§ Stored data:
+ + + + + + +

structure Att where
  sites : SMap AttSite := []
  parts : SMap AttPart := []
  run : Option AttRun := none
  aliasIssued : Bool := false         -- the Alias certificate of this SKN_MEAS commit has been issued (R465)
  aliasCert : List Byte := []
  deviceCert : List Byte := []        -- the accepted DeviceID certificate (R466)
  caCert : List Byte := []            -- the manufacturing CA certificate that it was accepted under
  siteRoots : Option (List (List Byte)) := none -- the accepted chiplet-root list (R480)
  verified : List (List Byte) := []   -- digests of the chiplet certificates verified since the cold reset (R481)
  hostSpdm : List (List Byte) := []   -- messages exchanged with the host's SPDM requester, oldest first
  deriving DecidableEq, Repr

/-! ### 15: cast-on -/

/-- Where the current wave stands (R515). -/
inductive WaveStep where
  | none | ramp | settleWait | settle
  deriving DecidableEq, Repr

/-- Cast-on: `CO_STAT`, `CO_CTL`, the watchdog and the wave engine. -/
structure Co where
  halted : Bool := false
  haltCause : BitVec 3 := 0
  recCause : BitVec 3 := 0
  failedStarts : BitVec 3 := 0
  failStage : BitVec 4 := 0
  failCause : BitVec 2 := 0
  testHold : Bool := false
  rootprov : Bool := false
  keeperDone : Bool := false
  stewardDone : Bool := false
  runSram : Bool := false             -- CO_CTL.RUN_SRAM
  holdAgain : Bool := false           -- a session opened in test hold: the ROM repeats CO4 (R505)
  unsignedImgs : BitVec 3 := 0        -- images that run as unsigned code in this start, by kind (R504)
  untrained : BitVec 64 := 0          -- slices retired at CO8, until the next cold reset (R512)
  unsignedRun : Bool := false         -- RUN_SRAM started the image in core SRAM (R505)
  swatched : Bool := false            -- the work of CO11 is done in this start (R510, R518)
  times : SMap W64 := []              -- CO_TIME
  stageAt : W64 := 0                  -- entry into the stage in progress
  wdogFrom : W64 := 0                 -- start of the watchdog's count (R494)
  wdogSkip : Nat := 0                 -- time that it does not count
  seamDone : Bool := false            -- the row program has committed a seam in this start (R518)
  waveMask : BitVec 64 := 0
  waveBusy : Bool := false
  wave : BitVec 3 := 0
  railOk : Bool := false
  paused : Bool := false
  released : BitVec 64 := 0
  failed : BitVec 64 := 0
  waveSet : BitVec 64 := 0            -- regions of the current wave
  waveStep : WaveStep := .none
  waveT0 : W64 := 0                   -- seam at which the wave began
  waveAt : W64 := 0                   -- release, then the opening of the settle window
  waveClean : SMap Nat := []          -- per region of the wave: consecutive droop-free snapshots
  pausedAt : W64 := 0                 -- when PAUSED was set
  deriving DecidableEq, Repr
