-- ==== Sys2Proof/Machine/Drbg.lean ====
section
/-! DEFINITION. The random source: the health tests on the noise samples (R292) and CTR_DRBG on AES-256 with the derivation function of
SP 800-90A (R295, R296). The samples themselves are free values. -/
namespace Sys2Proof.Machine

/-! ### Health tests (R292) -/

/-- Cutoffs of the repetition count and adaptive proportion tests, and the window of the latter. -/
def repetitionCutoff : Nat := 28
def proportionCutoff : Nat := 686
def proportionWindow : Nat := 1024

/-- Take one raw sample into both tests. -/
def Health.sample (h : Health) (b : Bool) : Health :=
  let h := { h with run := if h.last = some b then h.run + 1 else 1, last := some b }
  if h.left = 0 then { h with first := b, same := 1, left := proportionWindow - 1 }
  else { h with same := if b = h.first then h.same + 1 else h.same, left := h.left - 1 }

/-- The test that has failed: `some false` the repetition count, `some true` the adaptive proportion test. -/
def Health.failed (h : Health) : Option Bool :=
  if repetitionCutoff ≤ h.run then some false else if proportionCutoff ≤ h.same then some true else none

/-- Test samples in order up to the first failure. -/
def Health.samples : Health → List Bool → Health × Option Bool
  | h, [] => (h, none)
  | h, b :: l =>
    let h := h.sample b
    match h.failed with
    | some t => ({}, some t)
    | none => Health.samples h l

/-! ### CTR_DRBG (SP 800-90A 10.2.1, 10.3.2) -/

/-- The counter block after `v`. -/
def ctrNext (v : W128) : W128 := swap128 (swap128 v + 1)

/-- `n` output blocks after counter `v`, and the last counter. -/
def ctrBlocks (key : Key256) : Nat → W128 → List Byte × W128
  | 0, v => ([], v)
  | n + 1, v =>
    let v := ctrNext v
    let r := ctrBlocks key n v
    (leBytes 16 (aes256 key v) ++ r.1, r.2)

/-- CTR_DRBG_Update with 48 bytes of provided data. -/
def Drbg.update (d : Drbg) (data : List Byte) : Drbg :=
  let t := List.zipWith (· ^^^ ·) (ctrBlocks d.key 3 d.v).1 data
  { d with key := ofLeBytes 256 (t.take 32), v := ofLeBytes 128 (t.drop 32) }

/-- BCC: the chained encryption of blocks. -/
def bcc (key : Key256) (bs : List W128) : W128 := bs.foldl (fun c b => aes256 key (c ^^^ b)) 0

/-- Block_Cipher_df to 48 bytes. -/
def blockDf (input : List Byte) : List Byte :=
  let s := beBytes 4 (BitVec.ofNat 32 input.length) ++ beBytes 4 (48 : BitVec 32) ++ input ++ [0x80]
  let k : Key256 := ofLeBytes 256 ((List.range 32).map (BitVec.ofNat 8))
  let t := (List.range 3).flatMap fun i => leBytes 16 (bcc k (ofLeBytes 128 (beBytes 4 (BitVec.ofNat 32 i)) :: blocks16 s.length s))
  let key : Key256 := ofLeBytes 256 (t.take 32)
  let x1 := aes256 key (ofLeBytes 128 (t.drop 32))
  let x2 := aes256 key x1
  leBytes 16 x1 ++ leBytes 16 x2 ++ leBytes 16 (aes256 key x2)

/-- Instantiate instance `i` from 512 entropy samples and 256 nonce samples (R295). -/
def Drbg.start (i : Nat) (now : W64) (entropy : BitVec 512) (nonce : BitVec 256) : Drbg :=
  ({ ready := true, reqs := 0, lastReseed := now } : Drbg).update
    (blockDf (leBytes 64 entropy ++ leBytes 32 nonce ++ [BitVec.ofNat 8 i] ++ leBytes 8 now))

/-- Reseed from 512 samples. -/
def Drbg.reseed (d : Drbg) (now : W64) (entropy : BitVec 512) : Drbg :=
  { d.update (blockDf (leBytes 64 entropy)) with reqs := 0, lastReseed := now }

/-- A reseed comes before the next request (R296). -/
def Drbg.stale (d : Drbg) (now : W64) : Bool := 65536 ≤ d.reqs.toNat || d.lastReseed.toNat / 1000 + 1000000 ≤ now.toNat / 1000

/-- Serve a request for `n` bytes. -/
def Drbg.generate (d : Drbg) (n : Nat) : List Byte × Drbg :=
  let r := ctrBlocks d.key ((n + 15) / 16) d.v
  (r.1.take n, { ({ d with v := r.2 }).update (List.replicate 48 0) with reqs := d.reqs + 1 })

/-- A request with the reseed that R296 puts before it. -/
def Drbg.request (d : Drbg) (now : W64) (resist : Bool) (entropy : BitVec 512) (n : Nat) : List Byte × Drbg :=
  (if resist || d.stale now then d.reseed now entropy else d).generate n

end Sys2Proof.Machine
end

+ + + + + + +

§ TASK STATEMENT:
Report how many lines of the data above hold the string "current". Nothing else belongs in the answer.

§ SOLUTION TO THE EXERCISE:
2